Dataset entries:
==*==
theorem test_witness_SelectThenReadTransaction :
    s0.pend = 0 ∧ s0.acken = true ∧ s0.conv.st ≠ .eoc ∧ s0.conv.st ≠ .err ∧ (0x06#8).toNat ≤ 6 := by decide

theorem test_witness_ThirdByteIsNeverSupplied :
    ∀ s ∈ [{ reading 0x0A with res := 0x0ABC, cur := .done }],
      s.pend = 0 ∧ s.addressed = true ∧ (s.phase = .addrR ∨ s.phase = .transmitting) ∧ s.stg.full = true
        ∧ s.mnack = false ∧ s.cur = .done ∧ s.conv.st = .idle := by decide

theorem test_witness_ProbeChangesNoRegister :
    awaiting.pend = 0 ∧ awaiting.acken = true ∧ awaiting.conv.st ≠ .eoc ∧ awaiting.conv.st ≠ .err := by decide

theorem test_witness_NackedAttemptLeavesTheCore : stopped.pend = 0 ∧ stopped.acken = false := by decide

theorem test_witness_SupersededResultIsDiscarded :
    ∀ s ∈ [{ awaiting with cur := .zero, sel := 0x09 }], s.conv.st = .busy ∧ s.cur ≠ .notReady := by decide

theorem test_witness_HazardsOfOtherParameters :
    twoChannels.captureAfterInvalid = true ∧ twoChannels.rewindOnRead = false
      ∧ (sendNext (System.reset twoChannels.n)).cur = .one
      ∧ (sendNext (sendNext (System.reset twoChannels.n))).cur = .done := by decide

/-- The eligible word, reset where nothing is eligible, and a word that is not eligible. -/
theorem test_witness_WordAcceptedWhereEligible :
    (decodeEvent 0x70000ABC = some (.done 0x0ABC) ∧ eligible finished.toSystem = some (.done 0x0ABC))
      ∧ (decodeEvent 0xA0000000 = some .reset ∧ eligible s0.toSystem = none)
      ∧ (decodeEvent 0x70000ABD = some (.done 0x0ABD)
        ∧ ¬(Instr.done 0x0ABD = .reset ∨ eligible finished.toSystem = some (.done 0x0ABD))) := by decide

theorem next_of_nextOf {α : Type} {o : Host.Outcome α Fault Refusal} {t : α} (h : nextOf o = some t) : o = .next t := by
  cases o with
  | next u => cases h; rfl
  | fault r => cases h
  | refused r => cases h

/-- The state after the completion of `finished` has been serviced. -/
def captured : State :=
  { finished with res := 0x0ABC, cur := .one, stg := ⟨true, 0xBC⟩, conv := ⟨.idle, 0x03, 0x0ABC⟩ }

/-- The moves of a conversion that finishes and is captured. -/
def captureMoves : List Move := [.finish 0x0ABC, .service]

theorem takeMoves_captureMoves : takeMoves captureMoves awaiting = .next captured := next_of_nextOf (by decide)

theorem test_witness_TraceReplays : takeMoves captureMoves awaiting = .next captured := takeMoves_captureMoves

/-- A step that takes a service from the agenda, and one that finds the free choice with nothing eligible. -/
theorem test_witness_RecordedMoveIsTaken :
    (∃ t, step { finished with agenda := [.service] } = .next t)
      ∧ stepMove { finished with agenda := [.service] } = some .service :=
  ⟨exists_next (by decide), by decide⟩

/-- The waiting step: an empty agenda, nothing eligible, and whatever the free value is, a next state. -/
theorem test_witness_RecordedMoveIsTaken_free : ∃ t, step s0 = .next t := by
  have hw : s0.toSystem.wellFormed = true := by decide
  have he : eligible (countDraw s0).toSystem = none := by decide
  simp only [step, guardedStep, hw, if_true, nextStep, show s0.agenda = [] from rfl, chosenStep, waitStep, he]
  split <;> exact ⟨_, rfl⟩

/-- P1-A, steps 8 and 9: the completion is recorded, the converter's step is not. -/
theorem test_trace_capture : traceOf captureMoves awaiting = [0x70000ABC] := by decide
theorem test_trace_step :
    stepTrace 1 { finished with agenda := [.service] } = [0x70000ABC]
      ∧ stepTrace 1 { s0 with agenda := [moveAddr 0x50 .w] } = [] := by decide

/-! The run of the witness of AwaitedResultArrives: the conversion finishes, the core takes the completion, and then nothing
more happens. -/

theorem captureRun_fair : Fair (fun k => captureMoves[k]?) (runFrom captureMoves awaiting) :=
  fair_of_rest (n := 2) (t := captured) (fun _ hk => runFrom_of_length_le takeMoves_captureMoves hk) (by decide) (by decide)

theorem test_witness_AwaitedResultArrives :
    IsRun (fun k => captureMoves[k]?) (runFrom captureMoves awaiting)
      ∧ Fair (fun k => captureMoves[k]?) (runFrom captureMoves awaiting)
      ∧ (runFrom captureMoves awaiting 0).toSystem.inv = true ∧ (runFrom captureMoves awaiting 0).cur = .notReady :=
  ⟨isRun_runFrom takeMoves_captureMoves, captureRun_fair, by decide, by decide⟩

/-- The master stops for good with a byte staged, and in a stretched read. -/
theorem test_witness_MasterMayStopAtAnyPoint :
    (takeMoves [] (reading 0xBC) = .next (reading 0xBC) ∧ eligible (reading 0xBC).toSystem = none
        ∧ (reading 0xBC).conv.st ≠ .busy)
      ∧ (∀ s ∈ [{ s0 with phase := .transmitting, addressed := true, cur := .done }],
        stretched s.toSystem = true ∧ takeMoves [] s = .next s ∧ eligible s.toSystem = none ∧ s.conv.st ≠ .busy) := by
  refine ⟨⟨rfl, by decide, by decide⟩, ?_⟩
  intro s hs
  rw [List.mem_singleton] at hs
  subst hs
  exact ⟨by decide, rfl, by decide, by decide⟩

end Sys2Proof.Tests
end

/-! ### Proofs of the scope: the check of the configuration at boot -/

section

namespace Sys2Proof

/-- The Boolean check of a configuration says what R11, R12 and R219 ask of it. -/
theorem Config.wellFormed_iff (c : Config) :
    c.wellFormed = true ↔ (1 ≤ c.n ∧ c.n ≤ 256) ∧ c.channelMap.length = c.n ∧ c.channelMap.Nodup := by
  simp only [Config.wellFormed, Bool.and_eq_true, decide_eq_true_eq, beq_iff_eq, and_assoc]

end Sys2Proof

namespace Sys2Proof.Machine

theorem boot_of_wellFormed {c : Config} (h : c.wellFormed = true) : boot c = .next (System.reset c.n) :=
  if_pos h

theorem boot_of_not_wellFormed {c : Config} (h : ¬c.wellFormed = true) : boot c = .refused .badConfig :=
  if_neg h

/-- Settles O22: boot branches on the Boolean check, which holds exactly of the configurations the spec defines. -/
theorem bootChecksTheConfiguration : Obligations.BootChecksTheConfiguration := by
  intro c
  rw [← c.wellFormed_iff]
  exact ⟨boot_of_wellFormed, boot_of_not_wellFormed⟩

end Sys2Proof.Machine
end

/-! ### Proofs of the state family: the invariant of every reachable state -/

section

namespace Sys2Proof.Machine

variable {n : Nat} {s : System n}

/-! ### What the named parts of the invariant say (R38, R39) -/

theorem channelWellFormed_iff :
    channelWellFormed s = true ↔ (s.conv.st = .busy ∨ s.conv.st = .eoc → validSelector n s.conv.ch = true) := by
  cases h : s.conv.st <;> simp [channelWellFormed, h]

theorem inv1_iff : inv1 s = true ↔ (s.acken = true ↔ s.phase ≠ .stopped) := by
  cases h : s.acken <;> simp [inv1, h]

theorem inv2_iff :
    inv2 s = true
      ↔ (s.cur = .notReady → s.conv.st ≠ .idle ∧ s.conv.ch = s.sel ∧ validSelector n s.sel = true
          ∧ s.chen = onehot n s.sel.toNat) := by
  cases h : s.cur <;> simp [inv2, h, and_assoc]

theorem inv4_iff :
    inv4 s = true
      ↔ (s.stg.full = true → s.phase.isRead = true →
          s.cur = .one ∧ s.stg.data = loByte s.res ∨ s.cur = .done ∧ s.stg.data = hiByte s.res) := by
  cases hf : s.stg.full <;> cases hr : s.phase.isRead <;> simp [inv4, hf, hr]

/-- PEND against PHASE and ADDRESSED (R28, R109, R172-R176): a case for every condition that PEND can hold. -/
inductive BusFits (pend : EventWord) (phase : Phase) (addressed : Bool) : Prop where
  | none (hp : pend = pendNone) (h : addressed = true → phase.isAddressed = true)
  | addressMatch (d : Dir) (hp : pend = amWord d) (h : phase ≠ .stopped)
  | data (b : Byte) (hp : pend = rxWord b) (h : phase.isWrite = true)
  | overrun (hp : pend = ovrWord) (h : phase.isWrite = true)
  | nack (hp : pend = nackWord) (h : phase.isRead = true)
  | stop (hp : pend = stopWord) (ha : addressed = false) (h : phase.isAddressed = true)

theorem isAddressed_of_isWrite {p : Phase} (h : p.isWrite = true) : p.isAddressed = true := by
  simp [Phase.isAddressed, h]

theorem isAddressed_of_isRead {p : Phase} (h : p.isRead = true) : p.isAddressed = true := by
  simp [Phase.isAddressed, h]

theorem ne_stopped_of_isAddressed {p : Phase} (h : p.isAddressed = true) : p ≠ .stopped := by
  rintro rfl
  cases h

/-- The three checks of the model on PEND, PHASE and ADDRESSED are the cases of `BusFits`. -/
theorem busFits_iff :
    BusFits s.pend s.phase s.addressed ↔ pendWellFormed s = true ∧ heldFits s = true ∧ addressedFits s = true := by
  constructor
  · rintro (⟨hp, h⟩ | ⟨d, hp, h⟩ | ⟨b, hp, h⟩ | ⟨hp, h⟩ | ⟨hp, h⟩ | ⟨hp, ha, h⟩)
    case none => cases ha : s.addressed <;> simp_all [pendWellFormed, heldFits, addressedFits]
    case addressMatch => cases d <;> simp [pendWellFormed, heldFits, addressedFits, matchHeld, hp, h]
    case stop => simp [pendWellFormed, heldFits, addressedFits, hp, ha, h]
    case nack => simp [pendWellFormed, heldFits, addressedFits, hp, h, isAddressed_of_isRead]
    all_goals simp [pendWellFormed, heldFits, addressedFits, hp, h, isAddressed_of_isWrite]
  · rintro ⟨hw, hf, ha⟩
    rcases hh : heldEvent s.pend with _ | i
    · have hp : s.pend = pendNone := by simpa [pendWellFormed, hh] using hw
      refine .none hp fun had => ?_
      simpa [addressedFits, matchHeld, hp, had] using ha
    · rcases heldEvent_cases hh with ⟨rfl, hp⟩ | ⟨rfl, hp⟩ | ⟨b, rfl, hp⟩ | ⟨rfl, hp⟩ | ⟨rfl, hp⟩ | ⟨rfl, hp⟩
      · exact .addressMatch .w hp (by simpa [heldFits, hh] using hf)
      · exact .addressMatch .r hp (by simpa [heldFits, hh] using hf)
      · exact .data b hp (by simpa [heldFits, hh] using hf)
      · obtain ⟨hna, h⟩ : s.addressed = false ∧ s.phase.isAddressed = true := by simpa [heldFits, hh] using hf
        exact .stop hp hna h
      · exact .nack hp (by simpa [heldFits, hh] using hf)
      · exact .overrun hp (by simpa [heldFits, hh] using hf)

/-- An address match that waits was not raised in STOPPED. -/
theorem BusFits.not_stopped (hb : BusFits s.pend s.phase s.addressed) {d : Dir} (hp : s.pend = amWord d) :
    s.phase ≠ .stopped := by
  obtain ⟨-, hf, -⟩ := busFits_iff.mp hb
  cases d <;> simpa [heldFits, hp] using hf

/-- A stop that waits has ended the core's transaction. -/
theorem BusFits.not_addressed (hb : BusFits s.pend s.phase s.addressed) (hp : s.pend = stopWord) : s.addressed = false := by
  obtain ⟨-, hf, -⟩ := busFits_iff.mp hb
  simp only [heldFits, hp, heldEvent_stopWord, Bool.and_eq_true, Bool.not_eq_true'] at hf
  exact hf.1

/-- A data byte waits in a write phase. -/
theorem BusFits.isWrite (hb : BusFits s.pend s.phase s.addressed) {b : Byte} (hp : s.pend = rxWord b) :
    s.phase.isWrite = true := by
  obtain ⟨-, hf, -⟩ := busFits_iff.mp hb
  simpa [heldFits, hp] using hf

/-- Unless an address match waits, an addressed core is in an addressed phase. -/
theorem BusFits.isAddressed (hb : BusFits s.pend s.phase s.addressed) (hm : matchHeld s = false) (ha : s.addressed = true) :
    s.phase.isAddressed = true := by
  obtain ⟨-, -, hf⟩ := busFits_iff.mp hb
  simpa [addressedFits, hm, ha] using hf

/-- The invariant of every reachable state, part by part. -/
structure Invariant (s : System n) : Prop where
  /-- R25: no reserved code. -/
  notReserved : s.phase.isReserved = false
  /-- INV1. -/
  acken : s.acken = true ↔ s.phase ≠ .stopped
  /-- R39: a logical channel is in flight or finished. -/
  channel : s.conv.st = .busy ∨ s.conv.st = .eoc → validSelector n s.conv.ch = true
  /-- INV2. -/
  awaited : s.cur = .notReady →
    s.conv.st ≠ .idle ∧ s.conv.ch = s.sel ∧ validSelector n s.sel = true ∧ s.chen = onehot n s.sel.toNat
  /-- INV4. -/
  staged : s.stg.full = true → s.phase.isRead = true →
    s.cur = .one ∧ s.stg.data = loByte s.res ∨ s.cur = .done ∧ s.stg.data = hiByte s.res
  /-- The held condition and ADDRESSED fit the phase. -/
  bus : BusFits s.pend s.phase s.addressed

theorem System.inv_iff : s.inv = true ↔ Invariant s := by
  simp only [System.inv, System.wellFormed, Bool.and_eq_true, Bool.not_eq_true', channelWellFormed_iff, inv1_iff, inv2_iff,
    inv4_iff]
  constructor
  · rintro ⟨⟨⟨⟨⟨⟨⟨h1, h2⟩, h3⟩, h4⟩, h5⟩, h6⟩, h7⟩, h8⟩
    exact ⟨h1, h4, h2, h5, h6, busFits_iff.mpr ⟨h3, h7, h8⟩⟩
  · rintro ⟨h1, h4, h2, h5, h6, hb⟩
    obtain ⟨h3, h7, h8⟩ := busFits_iff.mp hb
    exact ⟨⟨⟨⟨⟨⟨⟨h1, h2⟩, h3⟩, h4⟩, h5⟩, h6⟩, h7⟩, h8⟩

/-! ### Reset -/

theorem invariant_reset (n : Nat) : Invariant (System.reset n) where
  notReserved := rfl
  acken := by simp
  channel := by simp
  awaited := by simp
  staged := by simp
  bus := .none rfl (by simp)

/-! ### Bus-side services -/

theorem Invariant.amW (h : Invariant s) (he : eligible s = some .amW) : Invariant (amWEffect s) :=
  have hs := h.bus.not_stopped (eligible_amW.mp he).2
  { h with
    notReserved := rfl
    acken := by simp [amWEffect, h.acken, hs]
    staged := nofun
    bus := .none rfl fun _ => rfl }

/-- R102: a rewind writes CUR, nothing else. -/
theorem rewind_eq (c : Config) (s : System n) : rewind c s = { s with cur := (rewind c s).cur } := by
  unfold rewind
  split <;> rfl

/-- A rewind never makes a ready result an awaited one. -/
theorem cur_of_rewind_notReady {c : Config} (h : (rewind c s).cur = .notReady) : s.cur = .notReady := by
  unfold rewind at h
  split at h
  · cases h
  · exact h

theorem Invariant.amR {c : Config} (h : Invariant s) (he : eligible s = some .amR) : Invariant (amREffect c s) := by
  have hs := h.bus.not_stopped (eligible_amR.mp he).2
  rw [amREffect, rewind_eq]
  exact { h with
    notReserved := rfl
    acken := by simp [h.acken, hs]
    awaited := fun hc => h.awaited (cur_of_rewind_notReady (s := flush (clearCondition s)) hc)
    staged := nofun
    bus := .none rfl fun _ => rfl }

/-- R103: a valid selection makes its own channel the one in flight and enabled; an invalid one has its result at once. -/
theorem Invariant.rx {b : Byte} (h : Invariant s) (he : eligible s = some (.rx b)) : Invariant (rxEffect b s) := by
  have hs := ne_stopped_of_isAddressed (isAddressed_of_isWrite (h.bus.isWrite (eligible_rx.mp he).2))
  have hack : s.acken = true ↔ Phase.receiving ≠ .stopped := by simp [h.acken, hs]
  unfold rxEffect
  split
  case isTrue hv =>
    exact {
      notReserved := rfl
      acken := hack
      channel := fun _ => hv
      awaited := fun _ => ⟨nofun, rfl, hv, rfl⟩
      staged := nofun
      bus := .none rfl fun _ => rfl }
  case isFalse =>
    exact { h with
      notReserved := rfl
      acken := hack
      awaited := nofun
      staged := nofun
      bus := .none rfl fun _ => rfl }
==*==
# TASK
In the entries above, which lines hold the word "makes"? Copy them out.

# WRITTEN RESPONSE
/-- A rewind never makes a ready result an awaited one. -/
/-- R103: a valid selection makes its own channel the one in flight and enabled; an invalid one has its result at once. -/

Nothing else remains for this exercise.